The regulatory house of cards that the PSOE (Spanish Socialist Workers' Party) in the Gran Canaria Tourism Board and its government partners had built to stifle holiday rentals has just suffered a crack that threatens to bring down the entire structure. In a devastating ruling dated December 17, 2025, to which Maspalomas24H has had access, the Supreme Court not only agreed to review the appeal of a private owner, but also called into question the central tenet of the Island Council's tourism policy: the exclusivity of large operators.

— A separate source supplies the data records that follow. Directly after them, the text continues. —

-- ==== Sys2Proof/Machine/Sparse.lean ====
section
/-! DEFINITION. Sparse maps (SMap) and plain list helpers. -/

namespace Sys2Proof.Machine

/-- Reading a sparse map. -/
def mget {α : Type} (d : α) : SMap α → Nat → α
  | [], _ => d
  | (k, v) :: m, i => if i = k then v else mget d m i

/-- Taking a key out of a sparse map. -/
def mdel {α : Type} : SMap α → Nat → SMap α
  | [], _ => []
  | (k, v) :: m, i => if i = k then m else (k, v) :: mdel m i

/-- Inserting into a rising list, replacing an equal key. -/
def mins {α : Type} : SMap α → Nat → α → SMap α
  | [], i, w => [(i, w)]
  | (k, v) :: m, i, w => if i < k then (i, w) :: (k, v) :: m else if i = k then (i, w) :: m else (k, v) :: mins m i w

/-- Writing a sparse map: an entry equal to the default is taken out. -/
def mput {α : Type} [DecidableEq α] (d : α) (m : SMap α) (i : Nat) (w : α) : SMap α :=
  if w = d then mdel m i else mins m i w

/-- Looking a key up. -/
def mfind {α : Type} : SMap α → Nat → Option α
  | [], _ => none
  | (k, v) :: m, i => if i = k then some v else mfind m i

/-- The numbers from `a` on, `n` of them. -/
def upFrom (a : Nat) : Nat → List Nat
  | 0 => []
  | n + 1 => a :: upFrom (a + 1) n

/-- Keys strictly rising. -/
def rising {α : Type} : SMap α → Bool
  | [] => true
  | [_] => true
  | (a, _) :: (b, w) :: m => decide (a < b) && rising ((b, w) :: m)

/-- The canonical form of memory: addresses strictly rising, no byte equal to what an unlisted address reads as. -/
def Mem.wf (m : Mem) : Bool := rising m && m.all (fun c => c.2 != 0)

/-- A byte of memory; an unlisted byte reads as zero (log 1). -/
def Mem.get (m : Mem) (a : Nat) : Byte := mget 0 m a

/-- Writing a byte of memory. -/
def Mem.put (m : Mem) (a : Nat) (b : Byte) : Mem := mput 0 m a b

/-- Writing many bytes. -/
def Mem.putAll (m : Mem) (l : List (Nat × Byte)) : Mem := l.foldl (fun m c => m.put c.1 c.2) m

/-- `n` bytes from `a` on. -/
def Mem.bytes (m : Mem) (a n : Nat) : List Byte := (upFrom a n).map m.get

/-- The number that bytes stand for, little-endian (R6). -/
def leNat : List Byte → Nat
  | [] => 0
  | b :: l => b.toNat + 256 * leNat l

/-- The low `n` bytes of a number, little-endian (R6). -/
def leBytes : Nat → Nat → List Byte
  | 0, _ => []
  | n + 1, v => BitVec.ofNat 8 v :: leBytes n (v / 256)

/-- Pairing bytes with rising addresses. -/
def atAddr (a : Nat) : List Byte → List (Nat × Byte)
  | [] => []
  | b :: l => (a, b) :: atAddr (a + 1) l

/-- Bytes at addresses as a map, the later over the earlier. -/
def byteMap (l : List (Nat × Byte)) : SMap Byte := l.foldl (fun m x => mins m x.1 x.2) []

/-- The join of two vector clocks. -/
def Clock.join (a b : Clock) : Clock := b.foldl (fun c kv => mput 0 c kv.1 (Nat.max (mget 0 c kv.1) kv.2)) a

/-- Adding a number to a list that holds no number twice. -/
def addOnce (l : List Nat) (n : Nat) : List Nat := if n ∈ l then l else l ++ [n]

/-- The distinct numbers of a list, in their first order. -/
def distinct (l : List Nat) : List Nat := l.foldl addOnce []

/-- Folding from the low numbers up, `n` of them. -/
def foldUp {α : Type} (n : Nat) (f : α → Nat → α) (a : α) : α := (List.range n).foldl f a

end Sys2Proof.Machine
end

For years, the Gran Canaria administration has used the "principle of unified management" as a legal weapon to declare the "impossibility of continuing the activity" of hundreds of small property owners. The position of the Socialist Party (PSOE) and the Tourism Board was simple and unequivocal: if a building was originally built for tourism, only one company could manage it. If you owned an apartment there, you either handed it over to the official operator or left it vacant; renting vacation accommodations independently was, in effect, illegal.

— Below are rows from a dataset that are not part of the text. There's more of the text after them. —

/-! ## Registers (R152) -/

/-- A scalar register; x0 reads zero. -/
def Hand.getX (h : Hand) (r : Fld5) : Reg64 := if r = 0 then 0 else h.x.get r.toFin
/-- Writing a scalar register; writes to x0 are discarded. -/
def Hand.setX (h : Hand) (r : Fld5) (v : Reg64) : Hand := if r = 0 then h else { h with x := h.x.set r.toNat v r.isLt }
/-- The choice of number `j` of an element read of the current hand, among `n` values: in a protected strip its own, which a rewind makes
again as before (R82); otherwise a free one. -/
def State.chooseRead (s : State) (j n : Nat) : State × Nat :=
  if n ≤ 1 then (s, 0)
  else if s.hand.strip.prot then (s, Config.freeRead s.hand.strip.choices s.hand.strip.drawn j % n)
  else s.choose n

/-- An element read of a protected strip is behind the hand, whether it left a choice or not: the next has its own (R82). -/
def State.readDone (s : State) : State :=
  if s.hand.strip.prot then { s with hand := { s.hand with strip := { s.hand.strip with drawn := s.hand.strip.drawn + 1 } } } else s

/-- A choice of an engine's read, of any number (log 2). -/
def State.chooseFree (s : State) (_ n : Nat) : State × Nat := s.choose n

/-- Does an outstanding producer fill this scalar register? -/
def Hand.xEmpty (h : Hand) (r : Fld5) : Bool := r != 0 && h.producers.any (fun p => p.dest == .scalar r.toNat)
/-- Does an outstanding producer fill a vector register of the group that starts at r? -/
def Hand.vEmpty (h : Hand) (r n : Nat) : Bool :=
  h.producers.any (fun p => match p.dest with
    | .vector q m => decide (q < r + n ∧ r < q + m)
    | _ => false)
/-- Has every earlier instruction that writes this predicate written it (R239)? -/
def Hand.pReady (h : Hand) (r : Nat) : Bool := !(h.producers.any (fun p => p.dest == .pred r))
/-- Do two places where results go share a register or a slot? -/
def Dest.meets : Dest → Dest → Bool
  | .scalar a, .scalar b => a == b
  | .vector a n, .vector b m => decide (a < b + m ∧ b < a + n)
  | .pred a, .pred b => a == b
  | .slot a, .slot b => a == b
  | _, _ => false
/-- May the `i`-th outstanding producer fill its destination? The earlier ones that fill what it reads, or its destination, fill
first (R83, R237). -/
def Hand.mayLand (h : Hand) (i : Nat) : Bool :=
  match h.producers[i]? with
  | none => false
  | some p => !((h.producers.take i).any (fun q => q.dest.meets p.dest || p.srcs.any q.dest.meets))
/-- A predicate register; p0 is all ones (R239). -/
def Hand.getP (h : Hand) (r : Nat) : BitVec 1024 := if r = 0 then BitVec.allOnes 1024 else h.p.toArray.getD r 0
/-- Writing a predicate register; p0 is read-only. -/
def Hand.setP (h : Hand) (r : Nat) (v : BitVec 1024) : Hand :=
  if r = 0 then h else { h with p := h.p.setIfInBounds r v }
/-- A byte of the vector file: register r, byte o of the group that starts there. -/
def Hand.getVB (h : Hand) (r o : Nat) : Byte := mget 0 h.v (r * 4096 + o)
/-- Writing a byte of the vector file. -/
def Hand.setVB (h : Hand) (r o : Nat) (b : Byte) : Hand := { h with v := mput 0 h.v (r * 4096 + o) b }
/-- A little-endian element of `w` bytes at byte `o` of the group at r. -/
def Hand.getVN (h : Hand) (r o w : Nat) : Nat := leNat ((upFrom o w).map (h.getVB r))
/-- Writing an element of `w` bytes. -/
def Hand.setVN (h : Hand) (r o w v : Nat) : Hand :=
  { h with v := (leBytes w v).zipIdx.foldl (fun m bi => mput 0 m (r * 4096 + o + bi.2) bi.1) h.v }
/-- Adding an outstanding producer (R83); x0 never gets one. -/
def Hand.produce (h : Hand) (d : Dest) (cls : Option Nat) : Hand :=
  if d = .scalar 0 then h else { h with producers := h.producers ++ [⟨d, cls, none, [], false, []⟩] }

/-- Putting a scalar register. -/
def State.setX (s : State) (r : Fld5) (v : Reg64) : State := { s with hand := s.hand.setX r v }

/-- SEW in bytes. -/
def Hand.sewBytes (h : Hand) : Nat := 2 ^ h.csr.sew.toNat
/-- SEW in bits. -/
def Hand.sewBits (h : Hand) : Nat := 8 * h.sewBytes
/-- GRP in registers. -/
def Hand.grpN (h : Hand) : Nat := 2 ^ h.csr.grp.toNat
/-- Is element e active under mask m (R23)? -/
def Hand.activeAt (h : Hand) (m : BitVec 3) (e : Nat) : Bool :=
  decide (e < h.csr.vl) && (m == 0 || (h.getP m.toNat).getLsbD e)
/-- The element ordinal (R149). -/
def Hand.ordinal (h : Hand) (e : Nat) : Reg64 := h.csr.ordbase + h.csr.orun + BitVec.ofNat 64 e

/-! ## TSTATUS -/

/-- Handler mode (Table 8.10). -/
def Csrs.hm (c : Csrs) : Bool := c.tstatus.getLsbD 0

/-- TSTATUS of its four fields. -/
def tstatusOf (rwd prot frm hm : Bool) : Reg64 :=
  BitVec.ofNat 64 ((if rwd then 8 else 0) + (if prot then 4 else 0) + (if frm then 2 else 0) + (if hm then 1 else 0))

/-! ## Lines, fields of addresses -/

/-- The 128-byte line of a memory key. -/
def lineOf (key : Nat) : Nat := key / 128
/-- Is a key of the bench? -/
def isBench (key : Nat) : Bool := decide (Config.benchKey 0 0 ≤ key)
/-- The home field of a key: of its stack, or of the bench's core (R55, R86). -/
def homeField (key : Nat) : Nat :=
  if isBench key then fieldOfCore ((key - Config.benchKey 0 0) / 0x80_0000) else key / Config.stackBytes / 2

/-- Heel images that a field has room for (R60, R56). -/
def State.heelRoom (s : State) (f : Nat) : Nat :=
  let k := (s.field f).stk
  (if k.getLsbD 0 then Config.heelImagesPerStack else 0) + (if k.getLsbD 1 then Config.heelImagesPerStack else 0)

/-- Heel images that a field holds. -/
def State.heelUsed (s : State) (f : Nat) : Nat := (s.mem.heel.filter (fun i => homeField (i.line * 128) == f)).length

/-! ## Performing a store -/

/-- The mask bit of a byte in its line. -/
def maskBit (key : Nat) : BitVec 128 := BitVec.ofNat 128 (2 ^ (key % 128))

/-- Clearing a line's tag and releasing its pin (R58, R59). -/
def State.clearTag (s : State) (line : Nat) : State :=
  match mfind s.mem.tags line with
  | none => s
  | some t =>
    let s := { s with mem := { s.mem with tags := mdel s.mem.tags line } }
    s.modHand t.hand (fun h => { h with ord := { h.ord with pins := h.ord.pins.filter (· != line) } })

/-- A byte that reaches live memory: links to its line break, a delivered tile byte there is overwritten, and what the byte came from
before no longer stands. Data that no longer decode stay so, whatever is stored over them (log 78). -/
def State.putLive (s : State) (key : Nat) (b : Byte) : State :=
  let s := s.clearTag (lineOf key)
  let s := if isBench key then
      let c := (key - Config.benchKey 0 0) / 0x80_0000
      let o := (key - Config.benchKey 0 0) % 0x80_0000
      match mfind (s.core c).delivered o with
      | none => s
      | some _ => s.modCore c (fun k => { k with delivered := mdel k.delivered o })
    else s
  { s with mem := { s.mem with live := s.mem.live.put key b, notes := mdel s.mem.notes key } }

/-- The byte that an SC load finds live (R113): ordinary stores that no settling has reached are not among what it returns. -/
def MemState.scByte (m : MemState) (key : Nat) : Byte :=
  match mfind m.notes key with
  | some n => n.under.getD (m.live.get key)
  | none => m.live.get key

/-- A byte's value published device-wide (R96): it replaces what a spawner's store stood for at its graph's hands (R180), and what a system
core held reserved there it no longer does (log 88). -/
def MemState.publish (m : MemState) (key : Nat) (b : Byte) : MemState :=
  { m with
    pub := m.pub.put key b
    gifts := m.gifts.map (fun g => (g.1, mdel g.2 key))
    reserved := m.reserved.filter (fun r => !decide (r.2.1 ≤ key ∧ key < r.2.1 + r.2.2)) }

/-- Published contents as a refresh of a hand takes them in (R96): a spawned hand's with the spawner's stores (R180). -/
def MemState.pubFor (m : MemState) (h : Hand) : Mem :=
  m.pub.putAll ((mfind m.gifts (h.taskid.toNat / 65536)).getD [])

/-- A byte published device-wide as it performs (R117, R124, R128). -/
def State.putPub (s : State) (key : Nat) (b : Byte) : State :=
  let s := s.putLive key b
  { s with mem := s.mem.publish key b }

/-- Publishing many bytes. -/
def State.putPubAll (s : State) (l : List (Nat × Byte)) : State := l.foldl (fun s c => s.putPub c.1 c.2) s

/-- Making live many bytes. -/
def State.putLiveAll (s : State) (l : List (Nat × Byte)) : State := l.foldl (fun s c => s.putLive c.1 c.2) s

/-- The lines that `n` bytes from a key lie in. -/
def linesOf (key n : Nat) : List Nat := if n = 0 then [] else upFrom (lineOf key) (lineOf (key + n - 1) + 1 - lineOf key)

/-- The rank that the line reached next gets among the tagged lines (R57). -/
def MemState.nextUse (m : MemState) : Nat := m.tags.foldl (fun n kt => Nat.max n (kt.2.used + 1)) 0

/-- A tagged line is reached: it is the most recently used one (R57). -/
def MemState.useLine (m : MemState) (line : Nat) : MemState :=
  match mfind m.tags line with
  | none => m
  | some t => { m with tags := mins m.tags line { t with used := m.nextUse } }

The presiding judge, Diego Córdoba Castroverde, was direct in stating that this interpretation could be violating fundamental free market rights. The Supreme Court emphasizes that there is an "objective legal interest" because the PSOE's (Spanish Socialist Workers' Party) decision in Gran Canaria affects a "huge number of individual situations" and the economy of thousands of families in "Fuerteventura, Lanzarote, Gran Canaria, and Tenerife."

The Supreme Court suspects that the Canary Islands administration has stretched the 1995 Tourism Planning Act to create a barrier that the national Market Unity Law does not permit. The ruling questions whether this prohibition is truly a quality measure or simply a "restriction on the free provision of services" lacking an "overriding reason of general interest" to justify it.

For the PSOE (Spanish Socialist Workers' Party) of Gran Canaria, this decision is a public relations and legal disaster. They have argued that the VV (Variable Vacation Rental) system was the "cancer" of the tourism model, but the Supreme Court now reminds them that European Union laws and freedom of enterprise take precedence over local decrees. The ruling is crystal clear in questioning whether the principle of unified management "constitutes an unjustified limitation" for citizens in the face of the powerful hotel lobby.

The administration's "trick"—forcing landowners to become "vassals" of a single operator—has been exposed. If the Supreme Court ultimately rules in favor of the landowner, the Gran Canaria Island Council will not only have lost a legal battle, but will also face a flood of claims for damages for having illegally prohibited a legitimate economic activity for years.